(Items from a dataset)
-- ==== Sys2Proof/Machine/Jobs.lean ====
section
/-! DEFINITION. The cluster job queue (R179 to R189): entries, grants, starts, the end of a job and its status; the block
transfer engine (R190 to R195) and the job instructions of the hart (R196 to R198). -/

namespace Sys2Proof.Machine

open Sys2Proof

/-- R180: an entry that counts against the quota. -/
def Job.live (j : Job) : Bool := j.state != .done && j.state != .failed

/-- R179: entries of a partition that live in a cluster. -/
def Cluster.liveOf (c : Cluster) (part : Nat) : Nat := (c.jobs.filter (fun e => e.2.live && e.2.part == part)).length

def Cluster.liveAll (c : Cluster) : Nat := (c.jobs.filter (fun e => e.2.live)).length

/-- R179: entries available to a partition in a cluster. -/
def State.entriesFor (s : State) (cl part : Nat) : Nat :=
  match s.part? part with
  | none => 0
  | some p => min (p.jq - (s.cluster cl).liveOf part) (64 - (s.cluster cl).liveAll)

/-- R180: the entry granted next: one that never held a job (which of them is the device's choice, log entry 9), else the
one whose job completed least recently. -/
def State.entryToGrant (s : State) (cl : Nat) : Option Nat :=
  let jobs := (s.cluster cl).jobs
  let never := (upTo 64).filter (fun i => (Map.find jobs i).isNone)
  match never with
  | [] =>
    (jobs.filter (fun e => !e.2.live)).foldl (fun best e =>
      match best with
      | none => some e.1
      | some b => if e.2.order < (match Map.find jobs b with | none => 0 | some k => k.order) then some e.1 else some b) none
  | _ => never[Config.victim never.length s.fresh % never.length]?

/-- R181: the harts of a partition that wait for an entry in a cluster, with the cycle of their first attempt. -/
def State.attempting (s : State) (cl part : Nat) : List (Nat × Nat) :=
  s.harts.filterMap (fun e =>
    if clusterOf e.1 == cl && e.2.role.part == part && e.2.run.wait.isNone && !e.2.run.halted then
      (match e.2.run.attempt with
        | some (c, pc) => if pc = e.2.pc then some (e.1, c) else none
        | none => none)
    else none)

/-- R181: within one core, the earliest first attempt, then the lower slot. -/
def attemptBefore (a b : Nat × Nat) : Bool := decide (a.2 < b.2) || (a.2 == b.2 && decide (slotOf a.1 < slotOf b.1))

/-- R181: a waiting hart's place in the order of grants: its place on its core, then its core's distance from the one
served last. -/
def State.grantRank (s : State) (cl part : Nat) (h : Nat × Nat) : Nat × Nat :=
  let w := s.attempting cl part
  let mine := (w.filter (fun o => coreOf o.1 == coreOf h.1 && attemptBefore o h)).length
  let last := Map.findD (s.cluster cl).servedCore (3 * 64 + part) 7
  (mine, (coreOf h.1 % 8 + 7 - last) % 8)

/-- R189: a restored hart still waits for entries for its stopped jobs. -/
def Hart.wantsEntries (h : Hart) : Bool := h.run.wait == some .reinstate && !h.run.stoppedJobs.isEmpty

/-- R189: a restored hart of the partition still waits for entries in the cluster. -/
def State.reinstating (s : State) (cl part : Nat) : Bool :=
  s.harts.any (fun e => clusterOf e.1 == cl && e.2.role.part == part && e.2.wantsEntries)

/-- R181: the acting hart, which attempts now, is granted an entry. -/
def State.grants (s : State) (cl part k : Nat) : Bool :=
  let w := s.attempting cl part
  match w.find? (fun e => e.1 == k) with
  | none => false
  | some me =>
    let r := s.grantRank cl part me
    let ahead := (w.filter (fun o =>
      let q := s.grantRank cl part o
      decide (q.1 < r.1) || (q.1 == r.1 && decide (q.2 < r.2)))).length
    !s.reinstating cl part && decide (ahead < s.entriesFor cl part)

/-- R182, R193: weighted round-robin: the partition served next of those that ask. -/
def State.servePart (s : State) (cl engine : Nat) (parts : List Nat) : Nat × State :=
  let c := s.cluster cl
  let cur := Map.findD c.served engine (63, 0)
  let next := ((upTo 64).map (fun i => (cur.1 + 1 + i) % 64)).find? (fun p => parts.contains p)
  let pick : Nat × Nat := if parts.contains cur.1 && cur.2 != 0 then cur
    else (next.getD 0, match s.part? (next.getD 0) with
      | none => 1
      | some p => max p.jw 1)
  (pick.1, s.setCluster cl { c with served := Map.put c.served engine (pick.1, pick.2 - 1) })

/-- R182, R193: round-robin over keys within a partition. -/
def State.serveKey (s : State) (cl engine part : Nat) (n : Nat) (keys : List Nat) : Nat × State :=
  let c := s.cluster cl
  let last := Map.findD c.servedCore (engine * 64 + part) (n - 1)
  let pick := (((upTo n).map (fun i => (last + 1 + i) % n)).find? (fun k => keys.contains k)).getD 0
  (pick, s.setCluster cl { c with servedCore := Map.put c.servedCore (engine * 64 + part) pick })

/-- R47: the tiles a matrix job names: the first and their number. -/
def Job.tileSpan (j : Job) : Nat × Nat :=
  let acc := bits j.arg.toNat 19 16
  match j.op with
  | 6 => (acc, bits j.arg.toNat 6 3 + 1)
  | 7 => (acc, bits j.arg.toNat 3 0 + 1)
  | _ => (acc, 1)

/-- R271: two matrix jobs name one tile. -/
def Job.sharesTile (a b : Job) : Bool :=
  a.part == b.part && decide (a.tileSpan.1 < b.tileSpan.1 + b.tileSpan.2) && decide (b.tileSpan.1 < a.tileSpan.1 + a.tileSpan.2)

/-- R271: no earlier-granted job on its tiles is unfinished; R189: a stopped job keeps its place. -/
def State.tileFree (s : State) (cl : Nat) (j : Job) : Bool :=
  let first := fun (o : Job) => o.matrix && o.sharesTile j && decide (o.order < j.order)
  !j.matrix || !((s.cluster cl).jobs.any (fun e => e.2.live && first e.2)
    || s.harts.any (fun e => clusterOf e.1 == cl && e.2.run.stoppedJobs.any first))

/-- R282: a matrix job of the cluster asks the arbiter of its die: one at a time, so that no die has more than 32 requests. -/
def Cluster.asking (c : Cluster) : Bool := c.jobs.any (fun e => e.2.matrix && e.2.state == .running && !e.2.started)

/-- R193: jobs of an engine that run. -/
def Cluster.running (c : Cluster) (matrix : Bool) : List (Nat × Job) :=
  c.jobs.filter (fun e => e.2.matrix == matrix && (e.2.state == .running || e.2.state == .waiting))

/-- R377: the partition of a job is stopped by Amber. -/
def State.partStopped (s : State) (part : Nat) : Bool :=
  match s.part? part with
  | none => false
  | some p => p.stopped

/-- R182: the jobs queued for an engine of a cluster. -/
def State.queuedFor (s : State) (cl : Nat) (matrix : Bool) : List (Nat × Job) :=
  (s.cluster cl).jobs.filter (fun e => e.2.matrix == matrix && e.2.state == .queued && !s.partStopped e.2.part)

/-- R193: a BTE may run one more job of a partition: it runs 8 at most, and 2 of the partition while another's is queued. -/
def State.bteRoom (s : State) (cl part : Nat) : Bool :=
  let run := (s.cluster cl).running false
  decide (run.length < 8) && (!(s.queuedFor cl false).any (fun o => o.2.part != part)
    || decide ((run.filter (fun r => r.2.part == part)).length < 2))

/-- R182, R193, R271: the queued jobs that an engine may start now. -/
def State.startable (s : State) (cl : Nat) (matrix : Bool) : List (Nat × Job) :=
  (s.queuedFor cl matrix).filter (fun e => if matrix then !(s.cluster cl).asking && s.tileFree cl e.2 else s.bteRoom cl e.2.part)

/-- R182: an engine's next start comes where a job may start. -/
def State.kickEngine (s : State) (cl : Nat) (matrix : Bool) : State :=
  if (s.startable cl matrix).isEmpty then s
  else (s.popLatency).plan s.latency .jobStart { nats := [cl], ok := matrix }

def State.modJob (s : State) (cl slot : Nat) (f : Job → Job) : State :=
  s.modCluster cl (fun c => { c with jobs := match Map.find c.jobs slot with
    | none => c.jobs
    | some j => Map.put c.jobs slot (f j) })

def State.job? (s : State) (cl slot : Nat) : Option Job := Map.find (s.cluster cl).jobs slot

— Brief —
Each line in the entries above, starting at the line with "let last := Map.findD (s.cluster" and ending at the line with "(pick.1, s.setCluster cl", is to be printed exactly, and only those lines.

— Exercise result —
  let last := Map.findD (s.cluster cl).servedCore (3 * 64 + part) 7
  (mine, (coreOf h.1 % 8 + 7 - last) % 8)

/-- R189: a restored hart still waits for entries for its stopped jobs. -/
def Hart.wantsEntries (h : Hart) : Bool := h.run.wait == some .reinstate && !h.run.stoppedJobs.isEmpty

/-- R189: a restored hart of the partition still waits for entries in the cluster. -/
def State.reinstating (s : State) (cl part : Nat) : Bool :=
  s.harts.any (fun e => clusterOf e.1 == cl && e.2.role.part == part && e.2.wantsEntries)

/-- R181: the acting hart, which attempts now, is granted an entry. -/
def State.grants (s : State) (cl part k : Nat) : Bool :=
  let w := s.attempting cl part
  match w.find? (fun e => e.1 == k) with
  | none => false
  | some me =>
    let r := s.grantRank cl part me
    let ahead := (w.filter (fun o =>
      let q := s.grantRank cl part o
      decide (q.1 < r.1) || (q.1 == r.1 && decide (q.2 < r.2)))).length
    !s.reinstating cl part && decide (ahead < s.entriesFor cl part)

/-- R182, R193: weighted round-robin: the partition served next of those that ask. -/
def State.servePart (s : State) (cl engine : Nat) (parts : List Nat) : Nat × State :=
  let c := s.cluster cl
  let cur := Map.findD c.served engine (63, 0)
  let next := ((upTo 64).map (fun i => (cur.1 + 1 + i) % 64)).find? (fun p => parts.contains p)
  let pick : Nat × Nat := if parts.contains cur.1 && cur.2 != 0 then cur
    else (next.getD 0, match s.part? (next.getD 0) with
      | none => 1
      | some p => max p.jw 1)
  (pick.1, s.setCluster cl { c with served := Map.put c.served engine (pick.1, pick.2 - 1) })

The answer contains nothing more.